Your objective
The answer must consist of each line below that contains the word "WRITE", copied in full.

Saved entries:
◇ ◇ ◇ ◇
-- ==== Sys2Proof/Machine/Operands.lean ====
section
/-! DEFINITION. The operands of the requests, read from the index byte and the data words of a frame (R165, R172), with
the values each rule allows and the clamping of numeric fields (R6, R75). -/

namespace Sys2Proof.Machine

/-! ### Index and data words -/

/-- A zone 1 to 16. -/
def zoneOf (index : Byte) : Option ZoneId := if h : 1 ≤ index.toNat ∧ index.toNat ≤ 16 then some ⟨index.toNat - 1, by omega⟩ else none
/-- A head 1 to 48. -/
def headOf (index : Byte) : Option HeadId := if h : 1 ≤ index.toNat ∧ index.toNat ≤ 48 then some ⟨index.toNat - 1, by omega⟩ else none
/-- A fan 1 to 8. -/
def fanOf (index : Byte) : Option FanId := if h : 1 ≤ index.toNat ∧ index.toNat ≤ 8 then some ⟨index.toNat - 1, by omega⟩ else none
/-- A plan 0 to 7. -/
def planOf (index : Byte) : Option PlanId := if h : index.toNat ≤ 7 then some ⟨index.toNat, by omega⟩ else none

/-- The data word at a place. -/
def dataWord (data : List Word) (i : Nat) : Word := data.getD i 0
/-- The value of the data word at a place. -/
def dataNat (data : List Word) (i : Nat) : Nat := (dataWord data i).toNat
/-- R172: a part time or sequence, high word first. -/
def dataLong (data : List Word) (i : Nat) : Nat := dataNat data i * 65536 + dataNat data (i + 1)

/-! ### Named values -/

/-- Yes is 1 and no is 0. -/
def yesNoOf (w : Word) : Option Bool := if w = 0 then some false else if w = 1 then some true else none
def carriedOf (w : Word) : Option Carried := if w = 0 then some .co else if w = 1 then some .no2 else if w = 2 then some .both else none
/-- R9: the zone of a head. -/
def headZoneOf (w : Word) : Option ZoneId := if h : 1 ≤ w.toNat ∧ w.toNat ≤ 16 then some ⟨w.toNat - 1, by omega⟩ else none
/-- A role, or KEEP, or RELEASE in the place of KEEP. -/
def roleOf (w : Word) : Option (Option Role) :=
  if w = 0 then some (some .extract) else if w = 1 then some (some .isolate) else if w = 2 then some (some .makeUp)
  else if w = 3 then some (some .gas) else if w = 4 then some none else none
def kindOf (w : Word) : Option PlanKind := if w = 0 then some .normal else if w = 1 then some .smoke else none
def supplyOf (w : Word) : Option Supply := if w = 0 then some .mains else if w = 1 then some .standby else none
def serviceOf (w : Word) : Option Service := if w = 0 then some .inService else if w = 1 then some .outOfService else none
/-- CLOSE or OPEN (R66). -/
def closureOf (w : Word) : Option Bool := if w = 0 then some true else if w = 1 then some false else none
/-- BLOCK or RELEASE (R64). -/
def blockOf (w : Word) : Option Bool := if w = 0 then some true else if w = 1 then some false else none
/-- R35: a plan map entry. -/
def mapEntryOf (w : Word) : Option (Option PlanId) :=
  if h : w.toNat ≤ 7 then some (some ⟨w.toNat, by omega⟩) else if w = absentWord then some none else none

/-! ### Clamped records -/

/-- A field brought into its range. -/
def clampField (range : Nat × Nat) (w : Word) : Nat := clampTo range.1 range.2 w.toNat

/-- Numeric fields brought into their ranges, from the data word at a place onward. -/
def clampFields (ranges : List (Nat × Nat)) (data : List Word) (start : Nat) : List Nat :=
  List.zipWith clampField ranges (data.drop start)

/-- Some numeric field lies outside its range. -/
def anyClamped (ranges : List (Nat × Nat)) (data : List Word) (start : Nat) : Bool :=
  clampFields ranges data start != ((data.drop start).take ranges.length).map BitVec.toNat

/-- R5: the ranges of the thirteen numeric fields of a zone record, in their order. -/
def zoneRanges : List (Nat × Nat) :=
  [(10, 3000), (10, 3000), (0, 1000), (0, 1000), (0, 1000), (0, 300), (0, 300), (0, 300), (0, 100), (0, 100), (1, 15),
   (0, 30), (15, 240)]

/-- R6: the clamped record of a WRITE ZONE. -/
def zoneRecord (fitted : Bool) (data : List Word) : ZoneConfig :=
  let v := clampFields zoneRanges data 1
  { fitted := fitted, qn := v.getD 0 0, qs := v.getD 1 0, coStart := v.getD 2 0, coFull := v.getD 3 0, coAlarm := v.getD 4 0,
    no2Start := v.getD 5 0, no2Full := v.getD 6 0, no2Alarm := v.getD 7 0, floor := v.getD 8 0, fallback := v.getD 9 0,
    confirm := v.getD 10 0, minPosition := v.getD 11 0, travelLimit := v.getD 12 0 }

/-- R6: both conditions hold for both gases. -/
def ZoneConfig.consistent (c : ZoneConfig) : Bool :=
  decide (c.coStart < c.coFull) && decide (c.coFull ≤ c.coAlarm) && decide (c.no2Start < c.no2Full)
    && decide (c.no2Full ≤ c.no2Alarm)

/-- R73: the ranges of the seven numeric fields of a fan record that WRITE FAN carries, in their order. -/
def fanRanges : List (Nat × Nat) := [(10, 3000), (1, 2000), (10, 60), (0, 2), (5, 120), (10, 300), (0, 300)]

/-- R75: the clamped record of a WRITE FAN, with the service as it stands. -/
def fanRecord (fitted : Bool) (service : Service) (data : List Word) : FanConfig :=
  let v := clampFields fanRanges data 1
  { fitted := fitted, flow := v.getD 0 0, power := v.getD 1 0, minSpeed := v.getD 2 0, cls := v.getD 3 0,
    startLimit := v.getD 4 0, stopLimit := v.getD 5 0, restartHold := v.getD 6 0, service := service }

/-- R33: the ranges of the required class and the purge time. -/
def planRanges : List (Nat × Nat) := [(1, 2), (0, 3600)]

/-- The values a reading gives for every one of sixteen words from a place onward, if it gives one for each. -/
def sixteenFrom {α : Type} (read : Word → Option α) (data : List Word) (start : Nat) : Option (Vector (Option α) 16) :=
  if (List.finRange 16).all (fun i => (read (dataWord data (start + i.val))).isSome) then
    some (Vector.ofFn fun i => read (dataWord data (start + i.val)))
  else none

/-- R33: sixteen roles, each one of the five role names. -/
def rolesOf (data : List Word) : Option (Vector (Option Role) 16) :=
  (sixteenFrom roleOf data 0).map fun v => v.map fun r => r.getD none

/-- R35: sixteen map entries, each a plan number or NONE. -/
def mapOf (data : List Word) : Option (Vector (Option PlanId) 16) :=
  (sixteenFrom mapEntryOf data 0).map fun v => v.map fun r => r.getD none

/-- R30: a role a bank of a kind may hold. -/
def PlanKind.allows : PlanKind → Option Role → Bool
  | .smoke, _ => true
  | .normal, r => r == none || r == some .isolate

/-- R115: a budget is clamped to 1 to 60,000. -/
def budgetRange : Nat × Nat := (1, 60000)

/-- R22: the percent of a boost. -/
def boostPercentOf (data : List Word) : Nat := clampTo 0 100 (dataNat data 0)

/-- R22: the duration of a boost in minutes. -/
def boostMinutesOf (data : List Word) : Nat := clampTo 1 240 (dataNat data 1)

/-- R22: the boost that the operands give; a percent of 0 is a cancel. -/
def boostOf (data : List Word) : Option Boost :=
  if dataNat data 0 = 0 then none else some ⟨boostPercentOf data, 60 * boostMinutesOf data⟩

/-- R22: an operand of a boost is clamped; the duration is not examined for a cancel. -/
def boostClamped (data : List Word) : Bool :=
  dataNat data 0 != 0 && (boostPercentOf data != dataNat data 0 || boostMinutesOf data != dataNat data 1)

end Sys2Proof.Machine
end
◇ ◇ ◇ ◇
Solution to the problem
/-- R6: the clamped record of a WRITE ZONE. -/
/-- R73: the ranges of the seven numeric fields of a fan record that WRITE FAN carries, in their order. -/
/-- R75: the clamped record of a WRITE FAN, with the service as it stands. -/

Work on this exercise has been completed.